Extending that argument, it works the same way with non-banking firms as well. When you put together a group of numbers people and call them the analytics group, and only give them the job of building models rather than looking at actual business issues, they are likely to get similarly insular and opaque. While initially they might do well, soon they start getting disconnected from the actual business the firm is doing, and soon fall in love with their models. Soon, like the quants at big investment banks, they too will start solving for their models rather than for the actual business, and that prevents the rest of the firm from getting the best out of them.

Then there is the jargon. You say “I fitted a multinomial logistic regression and it gave me a p-value of 0.05 so this model is correct”, the business manager without much clue of numbers can be bulldozed into submission. By talking a language which most of the firm understands you are obscuring yourself, which leads to two responses from the rest. Either they deem the analytics team to be incapable (since they fail to talk the language of business, in which case the purpose of existence of the analytics team may be lost), or they assume the analytics team to be fundamentally superior (thanks to the obscurity in the language), in which case there is the risk of incorrect and possibly inappropriate models being adopted.

I can think of several solutions for this – but irrespective of what solution you ultimately adopt –  whether you go completely centralized or completely distributed or a hybrid like above – the key step in getting the best out of your analytics is to have your senior and senior-middle management team conversant with numbers. By that I don’t mean that they all go for a course in statistics. What I mean is that your middle and senior management should know how to solve problems using numbers. When they see data, they should have the ability to ask the right kind of questions. Irrespective of how the analytics team is placed, as long as you ask them the right kind of questions, you are likely to benefit from their work (assuming basic levels of competence of course). This way, they can remain conversant with the analytics people, and a middle ground can be established so that insights from numbers can actually flow into business.

So here is the plug for this post – shortly I’ll be launching short (1-day) workshops for middle and senior level managers in analytics. Keep watching this space :)

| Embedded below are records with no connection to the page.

-- ==== Sys2Proof/Machine/Gx.lean ====
section
/-! DEFINITION. The Gauntlet (R485–R500): policies, releases with withholding and noise, sealed exports and imports, the destination
ring, the noise sources. -/

namespace Sys2Proof.Machine

open Sys2Proof

/-! The policy (R485, R487). -/

def polMinN (pol : List Byte) : Nat := fieldAt pol 0x58 8
def polPHund (pol : List Byte) : Nat := fieldAt pol 0x60 2
def polMech (pol : List Byte) : Nat := fieldAt pol 0x62 1
def polMask (pol : List Byte) : Nat := fieldAt pol 0x63 1
def polNum (pol : List Byte) : Nat := fieldAt pol 0x64 4
def polDen (pol : List Byte) : Nat := fieldAt pol 0x68 4
def polMaxTop (pol : List Byte) : Nat := fieldAt pol 0x70 16
def polCost (pol : List Byte) : Nat := fieldAt pol 0x80 8

/-- The checks of a policy. -/
def policyOk (pol : List Byte) : Bool :=
  let pub := bytesAt pol 0x10 56
  pol.length == 1776
    && bytesAt pol 0 4 == [0x50, 0x4F, 0x4C, 0x59] && fieldAt pol 4 2 == 1
    && fieldAt pol 6 2 == 0 && fieldAt pol 0x6C 4 == 0 && fieldAt pol 0x90 16 == 0 && fieldAt pol 0x6EC 4 == 0
    && decide (polMask pol < 64) && (!bitOf (polMask pol) 5 || bitOf (polMask pol) 4)
    && decide (polMech pol ≤ 2) && decide (polPHund pol ≤ 10000)
    && (if polMech pol = 0 then polNum pol == 0 && polDen pol == 0 else polNum pol != 0 && polDen pol != 0)
    && lmsVerify 7 15 pub (bytesAt pol 0 0xA0) (bytesAt pol 0xA0 1612)

/-- Both channels verify the policy of a vault's record; where their verdicts differ it is refused (R487, R105). -/
def Dev.judgePolicy (s : Dev) (p : Nat) (pol : List Byte) (differ : Bool) : Dev :=
  let ok := policyOk pol && !differ
  let x := SMap.get s.vaults .init p
  let s := { s with vaults := SMap.set s.vaults p { x with policy := if ok then some pol else none, refused := !ok } }
  let s := if differ then s.report ⟨6, 9, some p, 19, 2, none, 0, p⟩ else s
  if ok then s else s.setFlag F.BOOT_STATUS_POLICY_REFUSED 0 true

/-! Noise (R492). -/

/-- Bit n of a stream: blocks of the cipher over a counter of cell, value and block number, byte 0 first, low bits first. -/
def noiseBit (ks : List (List Nat)) (c v n : Nat) : Nat :=
  let blk := aesBlock ks (leBytes 16 (c + v * 2 ^ 64 + (n / 128) * 2 ^ 72))
  bitsOf (fieldAt blk (n % 128 / 8) 1) (n % 8) 1

/-- k bits of a stream from a place, first bit least significant. -/
def noiseBits (bit : Nat → Nat) (pos k : Nat) : Nat := (List.range k).foldl (fun x i => x + bit (pos + i) * 2 ^ i) 0

/-- Bits that m − 1 takes. -/
def bitLength (n : Nat) : Nat := if n = 0 then 0 else Nat.log2 n + 1

/-- A sample and the place in the stream after it; none where the repetitions run past a bound. -/
abbrev Sample (α : Type) := Option (α × Nat)

/-- Repetitions that a sampler makes at most in the model. -/
def sampleBound : Nat := 2 ^ 64

def uniformAt (bit : Nat → Nat) (m : Nat) : Nat → Nat → Sample Nat
  | 0, _ => none
  | f + 1, pos =>
    let k := bitLength (m - 1)
    let x := noiseBits bit pos k
    if x < m then some (x, pos + k) else uniformAt bit m f (pos + k)

def bernAt (bit : Nat → Nat) (n d pos : Nat) : Sample Bool :=
  (uniformAt bit d sampleBound pos).map (fun r => (decide (r.1 < n), r.2))

/-- The count of the last loop of bexp. -/
def bexpTail (bit : Nat → Nat) (n d : Nat) : Nat → Nat → Nat → Sample Bool
  | 0, _, _ => none
  | f + 1, k, pos =>
    match bernAt bit n (d * k) pos with
    | none => none
    | some (true, pos) => bexpTail bit n d f (k + 1) pos
    | some (false, pos) => some (k % 2 == 1, pos)

/-- True with probability exp(−n/d): bexp(1, 1) once for each d that n exceeds. -/
def bexpAt (bit : Nat → Nat) (d : Nat) : Nat → Nat → Nat → Sample Bool
  | 0, _, _ => none
  | f + 1, n, pos =>
    if n > d then
      match bexpTail bit 1 1 sampleBound 1 pos with
      | none => none
      | some (false, pos) => some (false, pos)
      | some (true, pos) => bexpAt bit d f (n - d) pos
    else bexpTail bit n d sampleBound 1 pos

/-- How many times in succession bexp(1, 1) holds. -/
def runAt (bit : Nat → Nat) : Nat → Nat → Nat → Sample Nat
  | 0, _, _ => none
  | f + 1, v, pos =>
    match bexpAt bit 1 sampleBound 1 pos with
    | none => none
    | some (true, pos) => runAt bit f (v + 1) pos
    | some (false, pos) => some (v, pos)

/-- The discrete Laplace sampler. -/
def dlapAt (bit : Nat → Nat) (t d : Nat) : Nat → Nat → Sample Int
  | 0, _ => none
  | f + 1, pos =>
    match uniformAt bit t sampleBound pos with
    | none => none
    | some (u, pos) =>
      match bexpAt bit t sampleBound u pos with
      | none => none
      | some (false, pos) => dlapAt bit t d f pos
      | some (true, pos) =>
        match runAt bit sampleBound 0 pos with
        | none => none
        | some (v, pos) =>
          let y := (u + t * v) / d
          match bernAt bit 1 2 pos with
          | none => none
          | some (b, pos) => if b && y == 0 then dlapAt bit t d f pos else some (if b then -(y : Int) else (y : Int), pos)

/-- The discrete Gaussian sampler of variance a / d. -/
def dgaussAt (bit : Nat → Nat) (a d : Nat) : Nat → Nat → Sample Int
  | 0, _ => none
  | f + 1, pos =>
    let t := 1 + Nat.sqrt (a / d)
    match dlapAt bit t 1 sampleBound pos with
    | none => none
    | some (y, pos) =>
      let g := (y.natAbs * t * d : Int) - a
      match bexpAt bit (2 * a * t * t * d) sampleBound (g * g).natAbs pos with
      | none => none
      | some (true, pos) => some (y, pos)
      | some (false, pos) => dgaussAt bit a d f pos

/-- noise(c, v) under a policy. -/
def gxNoise (ks : List (List Nat)) (pol : List Byte) (c v : Nat) : Int :=
  let bit := noiseBit ks c v
  let r := if polMech pol = 1 then dlapAt bit (polNum pol) (polDen pol) sampleBound 0 else dgaussAt bit (polNum pol) (polDen pol) sampleBound 0
  if polMech pol = 0 then 0 else match r with | some x => x.1 | none => Config.lateNoise c v

/-! Cells (R491). -/

/-- A released value, which is never WITHHELD. -/
def gxSat (x : Int) : Int := max (-(2 ^ 127 : Nat) + 1) (min x ((2 ^ 127 : Nat) - 1))
def withheld : List Byte := int128 (-(2 ^ 127 : Nat))

/-- A two's-complement value of n bytes at an offset. -/
def intAt (bs : List Byte) (off n : Nat) : Int :=
  let v := fieldAt bs off n
  if v < 2 ^ (8 * n - 1) then (v : Int) else (v : Int) - (2 ^ (8 * n) : Nat)

/-- Whether a cell is withheld: its bit of the bitmap, and the tests of the policy. -/
def gxWithholds (pol : List Byte) (mag : Nat) (cell : List Byte) (marked : Bool) : Bool :=
  let n := fieldAt cell 0 8
  let t1 := fieldAt cell 0x10 16
  let t2 := fieldAt cell 0x20 16
  marked || decide (n < polMinN pol)
    || (polPHund pol != 0 && decide (10000 * (intAt cell (0x30 + 16 * mag) 16 - t1 - t2) < (polPHund pol : Int) * t1))
    || (polMaxTop pol != 0 && decide (t1 > polMaxTop pol))

/-- The bytes of an output cell. -/
def gxCell (ks : List (List Nat)) (pol hdr : List Byte) (c : Nat) (cell : List Byte) (marked : Bool) : List Byte :=
  let nval := fieldAt hdr 5 1
  let keyB := fieldAt hdr 4 1
  let m := polMask pol
  let key := bytesAt cell (0x30 + 16 * nval) (8 * ceilDiv keyB 8)
  if gxWithholds pol (fieldAt hdr 6 1) cell marked then (List.replicate (nval + 1) withheld).flatten ++ key
  else
    let n := if bitOf m 4 then gxSat ((fieldAt cell 0 8 : Int) + (if bitOf m 5 then gxNoise ks pol c 4 else 0)) else 0
    int128 n ++ (List.range nval).flatMap (fun v =>
      int128 (gxSat (intAt cell (0x30 + 16 * v) 16 + (if bitOf m v then gxNoise ks pol c v else 0)))) ++ key

/-! The destination ring (R495). -/

/-- The destination of a vault takes writes: VF Enable and the VF's Bus Master Enable are set. -/
def Dev.gxPath (s : Dev) (p : Nat) : Bool :=
  match s.partRec p with
  | some r => r.vf != 0 && s.flag F.PCI_STATUS_VF_ENABLE 0 && (s.fn (r.vf + 1)).bme
  | none => false

def Dev.vault (s : Dev) (p : Nat) : VaultSt := SMap.get s.vaults .init p
def Dev.setOp (s : Dev) (p : Nat) (o : Option GxOp) : Dev := { s with vaults := SMap.set s.vaults p { s.vault p with op := o } }

/-- The state of a vault in channel A and channel B. -/
def Dev.setGxState (s : Dev) (p v : Nat) : Dev := (s.setFld F.GX_STATUS_STATE p v).setFld F.GXB_STATUS_STATE p v

/-- The next operation of a seal is numbered, in both channels. -/
def Dev.gxNext (s : Dev) (p : Nat) : Dev := (s.bump F.GX_STATUS_SEQ p 1).bump F.GXB_STATUS_SEQ p 1

/-- The function code of a vault's VF. -/
def Dev.vaultFn (s : Dev) (p : Nat) : Nat := match s.partRec p with | some r => r.vf + 1 | none => 0

/-- The operation of a vault ends: RESULT, in channel B too where it took part, as it does in all but an import (R499; log entry 113);
SEALED unless BLOCKED, the guard off, the MSI-X. -/
def Dev.gxEnd (s : Dev) (p result : Nat) : Dev :=
  let s := if (s.vault p).op.any (fun o => o.kind == 2) then s else s.setFld F.GXB_STATUS_RESULT p result
  let s := ({ s with gxGuard := SMap.del s.gxGuard p } : Dev).setOp p none
  let s := if s.fld F.GX_STATUS_STATE p = 2 then s.setGxState p 1 else s
  ((s.setFld F.GX_STATUS_RESULT p result).setFlag F.GX_CTRL_GO p false).msixRaise (s.vaultFn p) 0

/-- Blocks of the ring that are free, of 64 bytes. -/
def Dev.gxRoom (s : Dev) (p : Nat) : Nat :=
  2 ^ (6 + s.fld F.GX_DEST_CFG_SIZE p) - (s.fld F.GX_DEST_POS_POSITION p + 2 ^ 32 - s.fld F.GX_DEST_CFG_HEAD p) % 2 ^ 32

/-- Blocks of the stream written upstream while the ring has room, in writes that cross neither 512 bytes nor a page. -/
def Dev.gxWrite (s : Dev) (p : Nat) (o : GxOp) : Nat → GxOp × Dev
  | 0 => (o, s)
  | n + 1 =>
    let pos := s.fld F.GX_DEST_POS_POSITION p
    let k := min (min ((o.stream.length - o.written) / 64) (s.gxRoom p)) (min 8 (64 - pos % 64))
    if k = 0 then (o, s)
    else
      let a := s.fld F.GX_DEST_BASE_BASE p * 4096 + pos % 2 ^ (6 + s.fld F.GX_DEST_CFG_SIZE p) * 64
      let s := (s.emit (.posted (s.vaultFn p - 1) a (bytesAt o.stream o.written (64 * k)))).setFld F.GX_DEST_POS_POSITION p ((pos + k) % 2 ^ 32)
      s.gxWrite p { o with written := o.written + 64 * k } n

/-- What the operation of a vault has to write is written as far as the ring and the port let it; a stream written whole ends the
operation, a lost path ends it with NO_PATH and no trailer (R497). -/
def Dev.gxPump (s : Dev) (p : Nat) : Dev :=
  match (s.vault p).op with
  | none => s
  | some o =>
    if o.stream.length < o.written + 64 then s
    else if !s.gxPath p then s.gxEnd p 2
    else
      let x := s.gxWrite p o (o.stream.length / 64 + 1)
      match x.1.fin with
      | some r => if x.1.written ≥ x.1.stream.length then x.2.gxEnd p r else x.2.setOp p (some x.1)
      | none => x.2.setOp p (some x.1)

/-- The trailer of a stream (R495), after zeros up to a whole block. -/
def withTrailer (stream : List Byte) (result seq : Nat) : List Byte :=
  let body := stream ++ List.replicate ((64 - stream.length % 64) % 64) 0
  body ++ leBytes 2 0x4758 ++ [1, 3] ++ leBytes 1 result ++ [0, 0, 0] ++ leBytes 8 seq ++ leBytes 8 body.length ++ List.replicate 8 0 ++ sha256 body

/-- Nothing more is produced: the trailer closes the stream, with the RESULT that GX_STATUS takes at the end. -/
def Dev.gxClose (s : Dev) (p : Nat) (o : GxOp) (trailer result : Nat) : Dev :=
  (s.setOp p (some { o with stream := withTrailer o.stream trailer (s.fld F.GX_STATUS_SEQ p), fin := some result })).gxPump p

/-- The channels disagree (R479, R493). -/
def Dev.gxBlock (s : Dev) (p : Nat) (o : GxOp) : Dev :=
  let s := ((s.setGxState p 3).setFlag F.GX_STATUS_SAFETY p true).setFlag F.GXB_STATUS_SAFETY p true
  let s := (s.count F.GX_COUNTS_BLOCKED p 1).report ⟨6, 9, some p, 19, 1, none, 0, p⟩
  s.gxClose p o 1 9

/-! Where a range lies. -/

/-- A range of n bytes lies in a partition's NEAR window or in its HOSTMEM. -/
def Dev.rangeOf (s : Dev) (p a n : Nat) : Bool :=
  match s.partRec p, s.localForm a with
  | some r, some b =>
    let near := r.nearBase
    let span := (s.chanList p).length * chanBytes
    let host := hostBase + r.hostOff * 2 ^ 30
    decide (near ≤ b ∧ b + n ≤ near + span) || decide (host ≤ b ∧ b + n ≤ host + r.hostSize * 2 ^ 30)
  | _, _ => false

/-- The first context of a partition. -/
def Dev.firstCtx (s : Dev) (p : Nat) : Option Nat := (s.partRec p).map (·.ctxBase)

/-- A range of a vault read by GX. -/
def Dev.gxRead (s : Dev) (p a n : Nat) : Bulk × Dev := s.bulkRead (.gx p) (some p) (s.firstCtx p) a n

/-! Releases (R491). -/

/-- The header of a record passes the checks of pass 1. -/
def Dev.recordOk (s : Dev) (p src aux : Nat) (h : List Byte) : Bool :=
  let nval := fieldAt h 5 1
  let keyB := fieldAt h 4 1
  let cell := fieldAt h 8 4
  let cells := fieldAt h 0x10 8
  fieldAt h 0 2 == 0x5442 && fieldAt h 2 1 == 1 && bitOf (fieldAt h 3 1) 0 && fieldAt h 0xE 1 == p
    && decide (1 ≤ nval ∧ nval ≤ 4) && decide (1 ≤ keyB ∧ keyB ≤ 32) && cell == 0x30 + 16 * nval + 8 * ceilDiv keyB 8
    && decide (cells < 2 ^ 32) && s.rangeOf p src (64 + cells * cell) && (aux == 0 || s.rangeOf p aux (ceilDiv cells 8))

/-- The header of a release (R495). -/
def Dev.releaseHeader (s : Dev) (p : Nat) (pol h : List Byte) : List Byte :=
  let nval := fieldAt h 5 1
  let m := polMask pol
  let noised := polMech pol != 0 && ((List.range nval).any (bitOf m) || (bitOf m 4 && bitOf m 5))
  leBytes 2 0x4758 ++ [1, 1] ++ leBytes 1 p ++ bytesAt h 4 1 ++ bytesAt h 5 1
    ++ leBytes 1 ((if bitOf m 4 then 1 else 0) + (if noised then 2 else 0)) ++ leBytes 8 (s.fld F.GX_STATUS_SEQ p) ++ bytesAt h 0x10 8
    ++ leBytes 4 (16 * (nval + 1) + 8 * ceilDiv (fieldAt h 4 1) 8) ++ leBytes 4 0 ++ bytesAt pol 8 8
    ++ leBytes 8 (s.vault p).serial ++ leBytes 8 (polCost pol) ++ leBytes 8 (s.fld F.GX_LEDGER_REMAINING p)

/-- The noise key of a release (R492): both channels' seeds and SEQ. -/
def Dev.noiseKey (s : Dev) (p : Nat) : List Byte × Dev :=
  let a := s.drbg 9 32
  let b := a.2.drbg 10 32
  (sha256 (a.1 ++ b.1 ++ leBytes 8 (s.fld F.GX_STATUS_SEQ p)), b.2)

/-- Pass 1 of a release once its header has been read: agree is 0 where the channels' verdicts and ledgers are equal, 1 where a verdict
differs before the debit, 2 where the ledgers differ after it. -/
def Dev.releaseBegin (s : Dev) (p : Nat) (o : GxOp) (h : List Byte) (agree : Nat) : Dev :=
  let pol := (s.vault p).policy.getD []
  if agree = 1 then s.gxBlock p o
  else if !s.recordOk p o.src o.aux h then s.gxClose p o 2 5
  else
    let n := 64 + fieldAt h 0x10 8 * fieldAt h 8 4
    match s.gxRead p o.src n with
    | (.wait, _) => s
    | (.err _, t) => t.gxClose p o 2 6
    | (.bytes all, t) =>
      let tag := hmacSha256 (t.vault p).rtagKey (bytesAt all 0 0x20 ++ List.replicate 32 0 ++ bytesAt all 0x40 (n - 64))
      if tag != bytesAt all 0x20 32 then t.gxClose p o 2 7
      else if t.fld F.GX_LEDGER_REMAINING p < polCost pol then t.gxClose p o 2 8
      else
        let left := t.fld F.GX_LEDGER_REMAINING p - polCost pol
        let s := (t.setFld F.GX_LEDGER_REMAINING p left).setFld F.GXB_LEDGER_REMAINING p left
        let s := (s.gxNext p).count F.GX_COUNTS_RELEASES p 1
        if agree = 2 then s.gxBlock p o
        else
          let k := if polMech pol = 0 then (([] : List Byte), s) else s.noiseKey p
          let s := k.2
          (s.setOp p (some { o with seq := s.fld F.GX_STATUS_SEQ p, hdr := h, nk := k.1, stream := s.releaseHeader p pol h })).gxPump p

Me, all over the interwebs this week

Firstly, on Tuesday, I got interviewed by this magazine called Information Week. Rather, I had gotten interviewed by them a long time back but the interview appeared on Tuesday. I spoke about the challenges of election forecasting in India and the quality of surveys.

Again on Tuesday, and again on Wednesday, I wrote a pair of articles for Mint analyzing constituencies and parties. On Tuesday, I analyzed constituencies whose representatives have always belonged to ruling parties in the last 4 elections. There are 34 such constituencies. Then on Wednesday I wrote about the influence of states in the Lok Sabha, analyzing the proportion of MPs from each major state that was part of the ruling coalition.

If I had forgotten to mention earlier, I have a deal with Mint that lasts till next October where each month I’m supposed to write 3 articles on election data. You can find all my articles so far here.

Then, today, Pragati published my review of the book Why Nations Fail by Acemoglu and Robinson. More than a book on economics or institutions, it is an awesome history book. Get it.

And in the midst of all this, right here, I wrote a “worky” post about the pros and cons of having a dedicated analytics team.

And if you didn’t notice, this website now has “new clothes”. It was a rather long-pending change and the most important feature of the new layout is that it is “responsive”, and thus looks much better on smartphones. I’ve heard a couple of issues with it already, and do let me know if you have any more issues. And for the first time last night I opened this blog on an iPad and I find that it looks fantabulous, thanks to the OnSwipe plugin I use.